Drug cartels have better communications than CBP's 'advanced' radio network

Matt York/AP file photo

TUSCON, Ariz. -- Customs and Border Patrol agents who guard 262 miles of the Arizona border have the latest digital radio technology, but still can't communicate effectively and reliably with other law enforcement organizations, Orlando Rocafort, CBP's communications coordinator, told members of the Armed Forces Communications and Electronics Association meeting here on Thursday.

Though agents now can use an advanced federal digital radio system called Project 25 and a wide area network system, Rocafort said agents remain frustrated by the most basic tenet of radio technology -- the need for line-of-sight communications. He oversees mobile technology and tactical communications for CBP's Tucson sector, which is responsible for the securing the Arizona-Mexico border.

Installation of the Project 25 system has helped improve voice communications to a certain extent, but the 40-plus repeaters, which relay radio signals, still leave some coverage gaps, Rocafort said during a panel session on mobile communications technology at the TechNet Land Forces conference. The system does not support data communications, he added.

Drug cartels operating south of the border have equal if not better communications systems, he said. The Mexican government recently captured a drug cartel network that used 74 repeaters to support a network of less than 800 radios, according to Rocafort.

CBP agents cannot communicate with other U.S. law enforcement agencies with the new Project 25 system, he said, nor with Mexican law enforcement partners.

Agents also have difficulty accessing information from radar and ground-sensor systems, as they too have-line-of sight communications problems, he added.

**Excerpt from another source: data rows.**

/-- A page loses a reference; at none it waits for its quarantine (R316). -/
def dropRef (die p : Nat) : Plan := fun s =>
  let n := s.kvRef die p - 1
  plans [setRef die p n, if n = 0 then plans [cancelMove die p,
    fun _ => [.kv (fun k => { k with zeros := k.zeros ++ [⟨die, p, s.get .BEAT_COUNT_COUNT⟩] })]] else fun _ => []] s

/-- Pages of a history's layer. -/
def kvPages (n : Nat) : Nat := (n + 63) / 64

/-! Requests (R306 to R309). -/

def reqOp (t : Nat) : Nat := recGet t 0 1
def reqHist (t : Nat) : Nat := recGet t 1 1
def reqFlags (t : Nat) : Nat := recGet t 3 1
def reqReply (t : Nat) : Nat := bits (recGet t 4 2) 0 13
def reqFirst (t : Nat) : Nat := recGet t 6 2
def reqCount (t : Nat) : Nat := recGet t 8 2
def reqSrc (t : Nat) : Nat := recGet t 14 1
def reqTag (t : Nat) : Nat := recGet t 16 4

/-- A reply queue that the die's unit produces. -/
def State.replyOk (s : State) (die q : Nat) : Bool :=
  match s.img.queueRec q with
  | some r => recGet r 4 1 == 1 && recGet r 6 2 == die
  | none => false

/-- LAYER after R307. -/
def State.reqLayer (s : State) (die t : Nat) : Nat := min (recGet t 2 1) (s.get .SEQ_CFG_LAYERS_M1 die)

/-- C0 and CW after R307. -/
def State.reqChans (s : State) (die t : Nat) : Nat × Nat :=
  let w := s.kvW die
  let c0 := min (recGet t 10 2 / 32 * 32) (w - 32)
  (c0, max 32 (min (recGet t 12 2 / 32 * 32) (w - c0)))

/-- Whether a request is BAD_REQUEST (R307). -/
def State.reqBad (s : State) (die t : Nat) : Bool :=
  let op := reqOp t
  op == 0 || op > 5 || reqHist t / 128 != die || (op == 3 && reqSrc t / 128 != die) || !s.replyOk die (reqReply t)

/-- The status token (R309). -/
def State.statusToken (s : State) (die t status : Nat) : Nat :=
  status + s.kvLen (reqHist t) (s.reqLayer die t) * 2 ^ 16 + reqTag t * 2 ^ 32

/-- A status counts where its row of R309 says; LIMIT and UE count their events and lines elsewhere. -/
def countReq (die status : Nat) : Plan := fun s =>
  match status with
  | 2 => [s.addF .SEQ_FAULTS_NO_PAGE 1 die]
  | 3 => [s.addF .SEQ_FAULTS_BAD_REQUEST 1 die]
  | 4 => [s.addF .SEQ_FAULTS_DISABLED 1 die]
  | _ => []

/-- A request of queue `q` is answered: with a status token, unless NOREPLY says otherwise or no queue takes it. -/
def answerReq (q die t status : Nat) : Plan := fun s =>
  let mute := reqOp t ≠ 2 ∧ (reqFlags t).testBit 1
  countReq die status s ++
  (if mute ∨ !s.replyOk die (reqReply t) then [] else answerSend q (reqReply t) [s.statusToken die t status] s)

/-- The next request of a queue, if no APPEND is under way on it. -/
def State.nextReq (s : State) (q : Nat) : Option (Nat × Nat) :=
  if s.kv.apps.any (fun a => a.1 == q) then none
  else match s.kvDie q, (s.queue q).buf with
    | some d, t :: _ => some (d, t.toNat)
    | _, _ => none

/-- Table lines that cannot be read make a request answer UE and leave the store unchanged (R325). -/
def badLines (s : State) (as : List Nat) : List Nat :=
  ((as.map (fun a => canonDpa a / 64 * 64)).eraseDups).filter s.lineBad

/-- Lines counted and reported as read with an error (R325, R418). -/
def noteBad (die : Nat) (ls : List Nat) : Plan :=
  planEach ls (fun l => plans [count .SEQ_FAULTS_UE 1 die, noteRead 6 l])

/-- Addresses of the entries `i` below `n` of a history and layer, and of the descriptors that they name. -/
def State.tableAddrs (s : State) (h layer n : Nat) : List Nat :=
  ((List.range n).map (fun i => [s.kvEntryAt h layer i, s.kvDescAt (h / 128) (s.kvOwn h layer i)])).flatten

/-- A request of one operation at the front of a queue is taken and acts, and the slice that asked is relieved of it. -/
def reqRow (q op : Nat) (f : Nat → Nat → Plan) : Plan := fun s =>
  match s.nextReq q with
  | some (die, t) =>
    if reqOp t ≠ op ∨ s.reqBad die t then []
    else plans [takeToken q, if s.kvEnabled die then f die t else answerReq q die t 4, relieveAsker q 1] s
  | none => []

/-! READ (R311, R319, R320, R325). -/

/-- The delivered element format of keys and values. -/
def State.outFmt (s : State) (die part : Nat) : Nat :=
  if part = 1 then s.get .SEQ_CFG_VAL_FMT die
  else if s.get .SEQ_CFG_MUL_FMT die = 4 then s.get .SEQ_CFG_KEY_FMT die else s.get .SEQ_CFG_MUL_FMT die

/-- The canonical NaN of a format code. -/
def nanOf (f : Nat) : Nat := match ffmt f with | some x => x.nanBits | none => 0

/-- A stored key as it is delivered (R311). -/
def State.expandKey (s : State) (die layer c b : Nat) : Nat :=
  let key := s.get .SEQ_CFG_KEY_FMT die
  let out := s.outFmt die 0
  if out = key then b
  else (encodeElem out ((decodeElem key b).scale (s.kexp die layer c))).1

/-- Byte of event `e`, channel `c` of a page's frame. -/
def State.kvOff (s : State) (die part e c : Nat) : Nat :=
  if part = 0 then (e * s.kvW die + c) * s.kvKeyB die
  else 64 * s.kvW die * s.kvKeyB die + (e * s.kvW die + c) * s.kvValB die

/-- One delivered element of a READ, as a number. -/
def State.readElem (s : State) (die h layer part e c : Nat) : Nat :=
  if e ≥ s.kvLen h layer then 0
  else
    let p := s.kvOwn h layer (e / 64)
    let a := s.kvDpa die p + s.kvOff die part (e % 64) c
    if s.lineBad a then nanOf (s.outFmt die part)
    else if part = 0 then s.expandKey die layer c (s.leAt a (s.kvKeyB die)) else s.leAt a (s.kvValB die)

/-- Elements of one width packed into tokens. -/
def elemTokens (w : Nat) (xs : List Nat) : List Nat :=
  let n := pack w xs
  (List.range ((xs.length * w + 2047) / 2048)).map (fun i => bits n (2048 * i) 2048)

/-- How many elements a READ delivers, and their width. -/
def State.readShape (s : State) (die t : Nat) : Nat × Nat :=
  let n := min (reqFirst t + reqCount t) 8192 - reqFirst t
  (n * (s.reqChans die t).2, fmtWidth (s.outFmt die (reqFlags t % 2)))

/-- A READ's data tokens with +0 in every element. -/
def State.zeroRead (s : State) (die t : Nat) : List Nat :=
  let (n, w) := s.readShape die t
  List.replicate ((n * w + 2047) / 2048) 0

/-- READ. -/
def kvRead (q die t : Nat) : Plan := fun s =>
  let h := reqHist t
  let layer := s.reqLayer die t
  let part := reqFlags t % 2
  let (c0, cw) := s.reqChans die t
  let n := min (reqFirst t + reqCount t) 8192 - reqFirst t
  let (total, w) := s.readShape die t
  let live := min (reqFirst t + n) (s.kvLen h layer)
  let pages := if live ≤ reqFirst t then [] else
    (List.range ((live - 1) / 64 - reqFirst t / 64 + 1)).map (fun i => reqFirst t / 64 + i)
  let bad := badLines s ((pages.map (fun i => [s.kvEntryAt h layer i, s.kvDescAt die (s.kvOwn h layer i)])).flatten)
  if !bad.isEmpty then
    plans [noteBad die bad, answerSend q (reqReply t) (elemTokens w (List.replicate total (nanOf (s.outFmt die part)))),
      answerReq q die t 5] s
  else
    let at' := (List.range (live - reqFirst t)).map (fun i =>
      s.kvDpa die (s.kvOwn h layer ((reqFirst t + i) / 64)) + s.kvOff die part ((reqFirst t + i) % 64) c0)
    let b := if part = 0 then s.kvKeyB die else s.kvValB die
    let lines := ((at'.map (fun a => linesOf a (cw * b))).flatten).eraseDups
    let xs := ((List.range n).map (fun i => (List.range cw).map (fun c =>
      s.readElem die h layer part (reqFirst t + i) (c0 + c)))).flatten
    plans [planEach (lines.filter (fun l => s.lineOutcome l == 1)) (noteRead 6), noteBad die (lines.filter s.lineBad),
      planEach pages (fun i => touch die (s.kvOwn h layer i)),
      answerSend q (reqReply t) (elemTokens w xs), answerReq q die t (if lines.any s.lineBad then 5 else 0)] s

/-! APPEND (R310, R312, R315). -/

/-- An input key or value as stored, and whether a finite input became NaN or infinity. -/
def storeElem (fmt : Nat) (v : FV) : Nat × Bool :=
  let b := (encodeElem fmt v).1
  (b, v.isFin && !(decodeElem fmt b).isFin)

/-- Lines that hold the first `n` events of a page. -/
def State.eventLines (s : State) (die a n : Nat) : List Nat :=
  linesOf a (n * s.kvW die * s.kvKeyB die) ++ linesOf (a + 64 * s.kvW die * s.kvKeyB die) (n * s.kvW die * s.kvValB die)

/-- The first `n` events of a page go to another; a line that cannot be read goes as NaN (R325). -/
def copyEvents (die from' dst n : Nat) : Plan := fun s =>
  let kb := s.kvKeyB die
  let vb := s.kvValB die
  let w := s.kvW die
  let move : Nat → Nat → Nat → Plan := fun off len fmt =>
    writeMem (dst + off) ((List.range (len / fmtBytes fmt)).map (fun i =>
      let a := from' + off + i * fmtBytes fmt
      leBytes (fmtBytes fmt) (if s.lineBad a then nanOf fmt else s.leAt a (fmtBytes fmt)))).flatten
  let lines := s.eventLines die from' n
  plans [planEach (lines.filter (fun l => s.lineOutcome l == 1)) (noteRead 6), noteBad die (lines.filter s.lineBad),
    move 0 (n * w * kb) (s.get .SEQ_CFG_KEY_FMT die),
    move (64 * w * kb) (n * w * vb) (s.get .SEQ_CFG_VAL_FMT die)] s

/-- The page into which the next event of a history and layer goes: the history's own, a copy of a shared one, or a new
one; none where no page or frame is free. -/
def openPage (die h layer : Nat) : State → Option (Nat × Plan) := fun s =>
  let n := s.kvLen h layer
  let i := n / 64
  if n % 64 = 0 then
    (s.newPage die).map (fun x => (x.1, plans [takePage die layer x.1 x.2.1 x.2.2 0, setEntry h layer i x.1]))
  else
    let p := s.kvOwn h layer i
    if s.kvRef die p ≤ 1 then
      some (p, cancelMove die p)
    else (s.newPage die).map (fun x => (x.1, plans [takePage die layer x.1 x.2.1 x.2.2 (n % 64),
      fun s' => copyEvents die (s'.kvDpa die p) (s'.kvDpa die x.1) (n % 64) s',
      fun s' => [s'.addF .SEQ_MOVES_COW 1 die,
        .kv (fun k => { k with pend := k.pend ++ [⟨h, layer, i, x.1, s'.get .BEAT_COUNT_COUNT⟩] })]]))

Only 1 percent of the agents assigned to the Tucson sector, which has the largest number of arrests for marijuana smugglers and illegal border crossers in the country, have mobile phones, according to Rocafort.

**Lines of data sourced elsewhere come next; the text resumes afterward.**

/-- PORT_LANE.STATE_j: 0 ACTIVE, 1 FAILED, 2 RETRAINING, 3 EXCLUDED, 4 UNUSED. -/
def State.lane (s : State) (p j : Nat) : Nat := s.get .PORT_LANE_STATE (p * 4 + j)
def setLane (p j v : Nat) : Upd := setF .PORT_LANE_STATE v (p * 4 + j)

/-- Lanes that a port may use: not excluded by its configuration, nor by flapping (R365). -/
def State.laneMask (s : State) (p : Nat) : Nat := (15 - s.get .PORT_CFG_LANE_EXCLUDE p) &&& (15 - (s.portSt p).flap)

/-- Whether exclusions keep an enabled port DOWN (R378). -/
def State.portBarred (s : State) (p : Nat) : Bool :=
  s.get .PORT_CFG_LANE_EXCLUDE p == 15 || (s.e200 p && s.get .PORT_CFG_LANE_EXCLUDE p != 0)

/-- The mark of an alignment codeword, and its CRC (R361). -/
def alignMark : Nat := 0x6A3C95F00F5AC396
def alignCrc (w : Nat) : Nat := crc32c (leBytes 15 (w % 2 ^ 116))

/-- The field block of an alignment codeword (R361). -/
def alignWord (count own port tx req : Nat) (confirm : Bool) : Nat :=
  let w := alignMark + count % 65536 * 2 ^ 64 + own * 2 ^ 80 + port * 2 ^ 96 + tx * 2 ^ 100 + req * 2 ^ 104 +
    b2n confirm * 2 ^ 108
  w + alignCrc w * 2 ^ 116

/-- The lanes that an end transmits on, before UP those that trained. -/
def State.txMap (s : State) (p : Nat) : Nat :=
  if s.portState p = 4 then s.get .PORT_STATUS_TX_MAP p else (s.portSt p).trained

/-- The lanes that an end asks its partner to transmit on. -/
def State.reqMap (s : State) (p : Nat) : Nat :=
  if s.portState p ≠ 4 then (s.portSt p).trained
  else if (s.portSt p).ask = 0 then s.get .PORT_STATUS_RX_MAP p else (s.portSt p).askMap

/-- Whether an end decodes its partner's present map cleanly (R361): no lane of it is FAILED or retrains, and no new map is
on trial. -/
def State.cleanMap (s : State) (p : Nat) : Bool :=
  s.portState p == 4 && (s.portSt p).ask != 2 &&
  (List.range 4).all (fun j => !(s.get .PORT_STATUS_RX_MAP p).testBit j || s.lane p j == 0 || s.lane p j == 3)

/-- An alignment codeword goes (R361), in its turn or out of it (R364). -/
def sendAlign (p : Nat) : Plan := fun s =>
  let n := (s.portSt p).words
  [send .align p [alignWord n (s.get .PORT_FWD_CFG_OWN_ID) p (s.txMap p) (s.reqMap p) (s.cleanMap p)],
   setPort p (fun x => { x with words := (n + 1) % 65536 })]

/-- 4,096 codewords of 5,440 bits at 425 Gb/s a lane, in 1/5 clk (R359, R361). -/
def alignPeriod (map : Nat) : Nat := 393216 / max 1 (bitsSet 4 map).length

/-- Every 4,096th codeword of a port that aligns or is UP is an alignment codeword (R361). -/
def alignTurn (p : Nat) : Plan := fun s =>
  if s.e200 p ∨ s.portState p < 3 ∨ s.portState p > 4 ∨ s.txMap p = 0 ∨ 5 * s.var .clk < (s.portSt p).wordAt then []
  else plans [sendAlign p, fun _ => [setPort p (fun x => { x with wordAt := x.wordAt + alignPeriod (s.txMap p) })]] s

/-- What a clk does at the ports: frames that wait start, and alignment codewords go in their turn. -/
def portTurns : Plan := fun s => planEach (s.xport.ports.map (·.1)) (fun p => plans [pumpPort p, alignTurn p]) s

/-- A port leaves UP: no maps, no partner, no change under way; the frames that wait at it take another egress. -/
def portClear (p st : Nat) : Plan := plans [fun s =>
  [setF .PORT_STATUS_STATE st p, setF .PORT_STATUS_STOPPED 0 p, setF .PORT_STATUS_TX_MAP 0 p,
   setF .PORT_STATUS_RX_MAP 0 p, setF .PORT_STATUS_PARTNER_VALID 0 p,
   setPort p (fun x => { x with ask := 0, peer := 0, dark := 0, trained := 0, rateMap := 0, began := s.var .clk })] ++
  (List.range 4).map (fun j => setLane p j 4), reselect p]

/-- A port fails: it is reported, and restarts at TRAIN (R366), or stays DOWN where exclusions keep it there. -/
def portFail (p cause : Nat) : Plan := fun s =>
  plans [portClear p (if s.portBarred p then 0 else 2), count .PORT_TRAIN_RETRAINS 1 p, postEvent 0x31 7 0 p cause 0] s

Technology that would allow agents to quickly check the identities of smugglers is badly needed, as it can be a lifesaving tool when a single agent confronts a group of smugglers, he said.

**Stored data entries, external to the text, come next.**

-- ==== Sys2Proof/Certificates/Slice0/Obligations.lean ====
section
/-!
DEFINITION. The statements of this model. A statement about a command holds in every state that meets its hypotheses, and
says with `Completes` that the command answers a next state, what that state holds, and with `Frame` what it leaves alone.
A statement of several parts is the conjunction of its claims, each a definition of its own.
-/
open Sys2Proof Sys2Proof.Machine

/-! What the statements about frames and messages share. -/

/-- An acknowledgement that a frame carries names no SEQ that is not yet sent, and lets nothing go that a unit or a lease
waits with (R381, R391). -/
abbrev quietAck (s : State) (f : GtFrame) : Prop :=
  f.flags.testBit 3 = true → serialBefore (s.conn f.ep f.ch).next f.ack = false ∧ (s.conn f.ep f.ch).wait = [] ∧
    s.xport.parked = [] ∧ s.xport.outbox = [] ∧ s.coll.ended = []

/-- A sequenced frame is the next one of its open connection, passes every check of R382, and its unit takes it now (R383,
R390, R391). -/
abbrev inOrderFrame (s : State) (f : GtFrame) : Prop :=
  s.get .XPORT_EP_CFG_KIND f.ep ≠ 0 ∧ f.ep < 65792 ∧ 5 ≤ f.body.op ∧ s.gtFault f = 0 ∧ s.connState f.ep f.ch = 2 ∧
  s.get .XPORT_EP_STATE_PEER_INC (connIdx f.ep f.ch) = f.inc ∧ quietAck s f ∧
  f.seq = (s.conn f.ep f.ch).rcv ∧ f.seq < 2 ^ 32 - 1 ∧ (s.conn f.ep f.ch).ahead = [] ∧ (s.conn f.ep f.ch).ready = [] ∧
  1 ≤ (s.conn f.ep f.ch).win ∧ (s.conn f.ep f.ch).win < 2 ^ 31 ∧ s.takes f = true

/-- A message with opcode `op` comes from a rank: from a unit of this module, as one of those on their way, or in a
frame that is next in order. -/
abbrev comes (s : State) (op rank : Nat) (b : GtBody) : Via → Prop
  | .noc n => s.nocMsg op n = some b ∧ rank = s.rank
  | .gt f => inOrderFrame s f ∧ f.body = b ∧ b.op = op ∧ rank = f.ep


/-- In RUNNING an event waits for its place in the log until the boundary (R429). -/
abbrev posted (s t : State) (code unit store index d0 d1 : Nat) : Prop :=
  t.logs.pend = s.logs.pend ++
    [⟨code, unit, store, index, d0, d1, s.get .BEAT_COUNT_COUNT, s.get .BEAT_STATUS_PHASE⟩]

/-- A message of an opcode with a payload is on its way to a rank: between the units of this module, or, to another that is
present in the view, among the frames that wait, have left, or wait for room in the retransmit store. -/
def Sends (s t : State) (rank op : Nat) (payload : List Nat) : Prop :=
  if rank = s.rank then ∃ b ∈ t.xport.noc, b.op = op ∧ b.payload = payload
  else s.live rank = true → ∃ b : GtBody, b.op = op ∧ b.payload = payload ∧
    (b ∈ (t.conn rank 0).wait ∨ (∃ x ∈ (t.conn rank 0).unacked, x.body = b) ∨ (rank, 0, b) ∈ t.xport.parked)
/-! The block as a whole. -/

/-- A step takes the command at the front of the queue and runs it with the rest of the queue waiting. -/
def Obligations.StepRunsFrontCommand : Prop :=
  ∀ (c : Instr) (rest : List Instr) (s : State),
    step { s with pending := c :: rest } = exec c { s with pending := rest }

/-- With no command waiting a clk passes (the model's choice, assumption 6): the count of clk goes on and, while the timer
runs before its retire check and no HOLD is due, PHASE does. Beside them only frames and alignment codewords may leave at the
ports; where no port has anything of its own, nothing else changes. -/
def Obligations.IdleStepPassesOneClk : Prop :=
  ∀ s : State, s.pending = [] → ∃ t, step s = .next t ∧
    t.var .clk = s.var .clk + 1 ∧
    t.get .BEAT_STATUS_PHASE = (if s.running = true ∧ s.get .BEAT_STATUS_PHASE < 4095 ∧ s.var .holdDue = 0
      then s.get .BEAT_STATUS_PHASE + 1 else s.get .BEAT_STATUS_PHASE) ∧
    (∀ p, p ≠ .xport → p ≠ .out → s.same t p) ∧
    (∀ f i, f ≠ .BEAT_STATUS_PHASE → f ≠ .PORT_FRAMES_TX → t.get f i = s.get f i) ∧
    (∀ v i, v ≠ .clk → t.var v i = s.var v i) ∧
    (s.xport.ports = [] → Frame s t [] [(.BEAT_STATUS_PHASE, 0)] [(.clk, 0)])

/-- No command stops the block, and none touches the commands that wait behind it. -/
def Obligations.CommandsCompleteAndKeepTheQueue : Prop :=
  ∀ (c : Instr) (s : State), ∃ t, exec c s = .next t ∧ t.pending = s.pending

/-- Every step keeps a sound state: memory canonical and within the map, every register field within its width, every queue's
tokens and credits within its depth. -/
def Obligations.StepKeepsInvariant : Prop :=
  ∀ s t : State, s.Inv → step s = .next t → t.Inv

/-- The state after reset is sound. -/
def Claim.ResetIsSound : Prop := State.reset.Inv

The Homeland Security Department plans to solicit bids in April for new border network of camera-equipped, stationary watchtowers that will feed imagery of suspicious individuals and vehicles to Border Patrol agents. This will replace the planned $1 billion SBInet system DHS canceled in January 2011.

Rocafort said he has one request: Give him better technology than the criminal gangs agents confront on a daily basis.